▶ Task: Nothing but the lines from the one with "permute 64 64 fpTable" down to the one with "def desDec (key" should be returned, exactly and with both ends included, from the material below.

▶ Given records:
↓↓↓

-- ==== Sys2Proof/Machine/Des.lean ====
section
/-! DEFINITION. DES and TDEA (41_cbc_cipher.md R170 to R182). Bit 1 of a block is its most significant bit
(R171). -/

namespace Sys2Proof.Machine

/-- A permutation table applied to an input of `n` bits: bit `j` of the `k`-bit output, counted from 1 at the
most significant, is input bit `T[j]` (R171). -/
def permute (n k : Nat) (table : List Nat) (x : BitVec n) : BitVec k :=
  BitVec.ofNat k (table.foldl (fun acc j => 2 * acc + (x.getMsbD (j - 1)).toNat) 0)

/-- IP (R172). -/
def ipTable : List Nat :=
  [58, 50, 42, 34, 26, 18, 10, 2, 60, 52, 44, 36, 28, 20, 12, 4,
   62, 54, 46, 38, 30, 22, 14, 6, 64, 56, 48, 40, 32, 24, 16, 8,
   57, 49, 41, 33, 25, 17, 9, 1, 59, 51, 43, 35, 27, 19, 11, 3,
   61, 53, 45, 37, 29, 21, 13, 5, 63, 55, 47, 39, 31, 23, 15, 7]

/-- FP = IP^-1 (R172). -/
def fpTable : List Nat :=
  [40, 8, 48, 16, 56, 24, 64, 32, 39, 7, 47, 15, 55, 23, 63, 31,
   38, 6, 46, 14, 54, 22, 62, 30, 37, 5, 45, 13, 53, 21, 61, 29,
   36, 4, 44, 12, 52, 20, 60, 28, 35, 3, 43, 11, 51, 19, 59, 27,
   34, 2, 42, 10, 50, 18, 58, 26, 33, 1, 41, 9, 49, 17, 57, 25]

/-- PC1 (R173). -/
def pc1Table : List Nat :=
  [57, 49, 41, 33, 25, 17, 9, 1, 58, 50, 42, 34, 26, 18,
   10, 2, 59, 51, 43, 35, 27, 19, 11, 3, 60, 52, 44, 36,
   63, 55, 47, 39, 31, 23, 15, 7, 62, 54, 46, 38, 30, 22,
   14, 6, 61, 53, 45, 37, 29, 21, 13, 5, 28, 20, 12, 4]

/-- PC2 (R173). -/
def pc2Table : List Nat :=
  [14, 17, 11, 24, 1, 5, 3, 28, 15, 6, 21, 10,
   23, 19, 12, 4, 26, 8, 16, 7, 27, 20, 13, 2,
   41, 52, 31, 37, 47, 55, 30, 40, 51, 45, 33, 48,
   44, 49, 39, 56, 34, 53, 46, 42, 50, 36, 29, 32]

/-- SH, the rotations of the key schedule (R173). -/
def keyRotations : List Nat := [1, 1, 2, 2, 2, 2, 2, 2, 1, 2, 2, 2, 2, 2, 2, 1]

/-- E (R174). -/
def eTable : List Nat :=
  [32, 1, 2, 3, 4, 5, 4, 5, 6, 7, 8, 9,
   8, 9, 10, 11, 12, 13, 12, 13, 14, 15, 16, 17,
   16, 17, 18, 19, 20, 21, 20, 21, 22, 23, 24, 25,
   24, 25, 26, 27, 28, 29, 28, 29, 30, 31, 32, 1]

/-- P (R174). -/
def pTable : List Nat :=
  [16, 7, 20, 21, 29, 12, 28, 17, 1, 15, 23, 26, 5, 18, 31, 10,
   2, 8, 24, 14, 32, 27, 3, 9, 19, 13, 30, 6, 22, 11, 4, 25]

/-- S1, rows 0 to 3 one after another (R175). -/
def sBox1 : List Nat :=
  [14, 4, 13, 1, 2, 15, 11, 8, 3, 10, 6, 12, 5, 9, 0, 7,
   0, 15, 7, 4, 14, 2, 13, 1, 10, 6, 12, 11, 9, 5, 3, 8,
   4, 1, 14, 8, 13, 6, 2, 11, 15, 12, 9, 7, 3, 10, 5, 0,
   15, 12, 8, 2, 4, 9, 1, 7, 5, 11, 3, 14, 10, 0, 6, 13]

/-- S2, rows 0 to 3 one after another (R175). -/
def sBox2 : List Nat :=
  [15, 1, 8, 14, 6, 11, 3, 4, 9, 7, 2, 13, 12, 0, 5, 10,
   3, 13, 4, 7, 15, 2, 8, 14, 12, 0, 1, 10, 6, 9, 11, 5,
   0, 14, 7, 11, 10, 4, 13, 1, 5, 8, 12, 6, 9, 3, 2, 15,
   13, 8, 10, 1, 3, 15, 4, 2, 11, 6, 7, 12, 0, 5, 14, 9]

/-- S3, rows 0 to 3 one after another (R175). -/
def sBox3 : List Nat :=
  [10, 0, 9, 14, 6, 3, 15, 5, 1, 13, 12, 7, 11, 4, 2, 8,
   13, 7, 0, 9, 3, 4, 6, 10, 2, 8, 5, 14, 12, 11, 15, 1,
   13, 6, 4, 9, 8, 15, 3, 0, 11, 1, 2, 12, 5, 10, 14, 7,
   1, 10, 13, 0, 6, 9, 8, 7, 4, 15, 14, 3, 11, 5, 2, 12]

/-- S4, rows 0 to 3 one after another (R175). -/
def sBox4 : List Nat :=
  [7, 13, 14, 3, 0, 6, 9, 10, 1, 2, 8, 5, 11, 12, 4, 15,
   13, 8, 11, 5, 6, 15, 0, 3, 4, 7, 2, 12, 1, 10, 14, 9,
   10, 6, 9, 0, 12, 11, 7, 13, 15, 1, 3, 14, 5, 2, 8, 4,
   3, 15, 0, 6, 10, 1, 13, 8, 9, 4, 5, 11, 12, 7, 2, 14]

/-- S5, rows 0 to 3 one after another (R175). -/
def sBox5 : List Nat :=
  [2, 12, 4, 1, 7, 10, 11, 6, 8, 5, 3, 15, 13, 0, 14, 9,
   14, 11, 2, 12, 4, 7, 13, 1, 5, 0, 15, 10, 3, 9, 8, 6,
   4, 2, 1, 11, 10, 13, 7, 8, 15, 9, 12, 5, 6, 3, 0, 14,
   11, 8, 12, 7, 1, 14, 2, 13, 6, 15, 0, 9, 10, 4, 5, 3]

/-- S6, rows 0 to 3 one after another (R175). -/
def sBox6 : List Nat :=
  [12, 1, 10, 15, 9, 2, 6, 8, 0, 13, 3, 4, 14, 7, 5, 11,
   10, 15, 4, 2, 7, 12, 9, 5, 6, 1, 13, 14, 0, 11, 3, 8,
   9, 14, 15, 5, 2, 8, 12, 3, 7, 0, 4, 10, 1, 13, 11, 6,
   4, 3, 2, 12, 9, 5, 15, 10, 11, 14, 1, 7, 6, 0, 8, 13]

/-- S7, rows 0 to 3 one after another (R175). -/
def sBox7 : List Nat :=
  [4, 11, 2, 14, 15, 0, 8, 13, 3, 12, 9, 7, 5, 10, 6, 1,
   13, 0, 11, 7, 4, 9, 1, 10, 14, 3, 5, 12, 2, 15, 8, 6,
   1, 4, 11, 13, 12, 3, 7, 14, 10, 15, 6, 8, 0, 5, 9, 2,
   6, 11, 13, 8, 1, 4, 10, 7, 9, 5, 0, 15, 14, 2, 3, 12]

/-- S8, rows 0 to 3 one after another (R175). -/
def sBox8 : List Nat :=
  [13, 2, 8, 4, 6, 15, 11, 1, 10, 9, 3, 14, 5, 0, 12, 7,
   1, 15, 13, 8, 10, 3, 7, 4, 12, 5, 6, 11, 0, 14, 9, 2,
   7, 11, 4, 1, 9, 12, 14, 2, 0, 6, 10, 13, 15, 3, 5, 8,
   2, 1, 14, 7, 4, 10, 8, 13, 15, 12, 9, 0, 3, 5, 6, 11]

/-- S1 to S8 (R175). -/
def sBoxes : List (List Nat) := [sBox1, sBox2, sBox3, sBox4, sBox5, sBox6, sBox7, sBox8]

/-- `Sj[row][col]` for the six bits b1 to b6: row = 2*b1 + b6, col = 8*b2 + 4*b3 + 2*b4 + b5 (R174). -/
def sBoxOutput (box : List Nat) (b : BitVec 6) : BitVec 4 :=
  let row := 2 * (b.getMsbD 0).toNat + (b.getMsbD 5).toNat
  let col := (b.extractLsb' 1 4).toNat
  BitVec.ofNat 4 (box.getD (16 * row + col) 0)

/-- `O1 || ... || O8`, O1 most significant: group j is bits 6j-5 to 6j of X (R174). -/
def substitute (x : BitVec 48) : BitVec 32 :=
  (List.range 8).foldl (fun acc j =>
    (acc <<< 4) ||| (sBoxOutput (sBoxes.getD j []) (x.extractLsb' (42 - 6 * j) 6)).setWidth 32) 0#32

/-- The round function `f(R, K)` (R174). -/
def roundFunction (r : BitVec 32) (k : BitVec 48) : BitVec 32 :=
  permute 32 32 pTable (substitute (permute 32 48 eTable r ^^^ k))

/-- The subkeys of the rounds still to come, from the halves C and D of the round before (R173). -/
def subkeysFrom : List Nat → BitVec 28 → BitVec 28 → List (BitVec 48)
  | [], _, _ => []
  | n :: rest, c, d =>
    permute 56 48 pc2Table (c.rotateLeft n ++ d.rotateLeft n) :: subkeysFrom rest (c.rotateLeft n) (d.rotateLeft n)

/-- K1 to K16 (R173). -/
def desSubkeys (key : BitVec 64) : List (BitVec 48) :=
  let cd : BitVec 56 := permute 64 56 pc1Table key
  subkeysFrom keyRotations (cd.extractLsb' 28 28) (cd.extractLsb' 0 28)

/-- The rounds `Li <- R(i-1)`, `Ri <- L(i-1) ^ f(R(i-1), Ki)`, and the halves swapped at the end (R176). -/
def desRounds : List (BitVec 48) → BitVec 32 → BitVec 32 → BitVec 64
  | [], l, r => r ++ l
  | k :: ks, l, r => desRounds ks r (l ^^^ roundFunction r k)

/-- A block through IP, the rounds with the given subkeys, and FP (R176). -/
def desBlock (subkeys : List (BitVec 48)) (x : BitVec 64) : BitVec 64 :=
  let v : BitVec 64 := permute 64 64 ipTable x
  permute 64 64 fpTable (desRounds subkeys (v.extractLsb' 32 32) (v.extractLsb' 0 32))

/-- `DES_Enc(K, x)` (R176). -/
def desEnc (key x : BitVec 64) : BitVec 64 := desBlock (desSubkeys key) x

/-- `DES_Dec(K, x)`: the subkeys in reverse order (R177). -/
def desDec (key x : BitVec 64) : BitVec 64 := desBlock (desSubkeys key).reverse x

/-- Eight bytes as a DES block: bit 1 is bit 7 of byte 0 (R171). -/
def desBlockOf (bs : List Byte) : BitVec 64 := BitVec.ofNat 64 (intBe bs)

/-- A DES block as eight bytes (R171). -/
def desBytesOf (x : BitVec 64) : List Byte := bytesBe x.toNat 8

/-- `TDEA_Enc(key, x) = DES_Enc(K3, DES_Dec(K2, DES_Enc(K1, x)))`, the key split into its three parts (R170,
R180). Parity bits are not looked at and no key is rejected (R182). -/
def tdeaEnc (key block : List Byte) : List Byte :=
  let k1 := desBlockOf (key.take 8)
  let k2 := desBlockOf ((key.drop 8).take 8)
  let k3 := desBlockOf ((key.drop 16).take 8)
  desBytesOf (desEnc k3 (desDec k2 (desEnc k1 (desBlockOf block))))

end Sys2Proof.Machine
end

↑↑↑

▶ Answer box:
  permute 64 64 fpTable (desRounds subkeys (v.extractLsb' 32 32) (v.extractLsb' 0 32))

/-- `DES_Enc(K, x)` (R176). -/
def desEnc (key x : BitVec 64) : BitVec 64 := desBlock (desSubkeys key) x

/-- `DES_Dec(K, x)`: the subkeys in reverse order (R177). -/
def desDec (key x : BitVec 64) : BitVec 64 := desBlock (desSubkeys key).reverse x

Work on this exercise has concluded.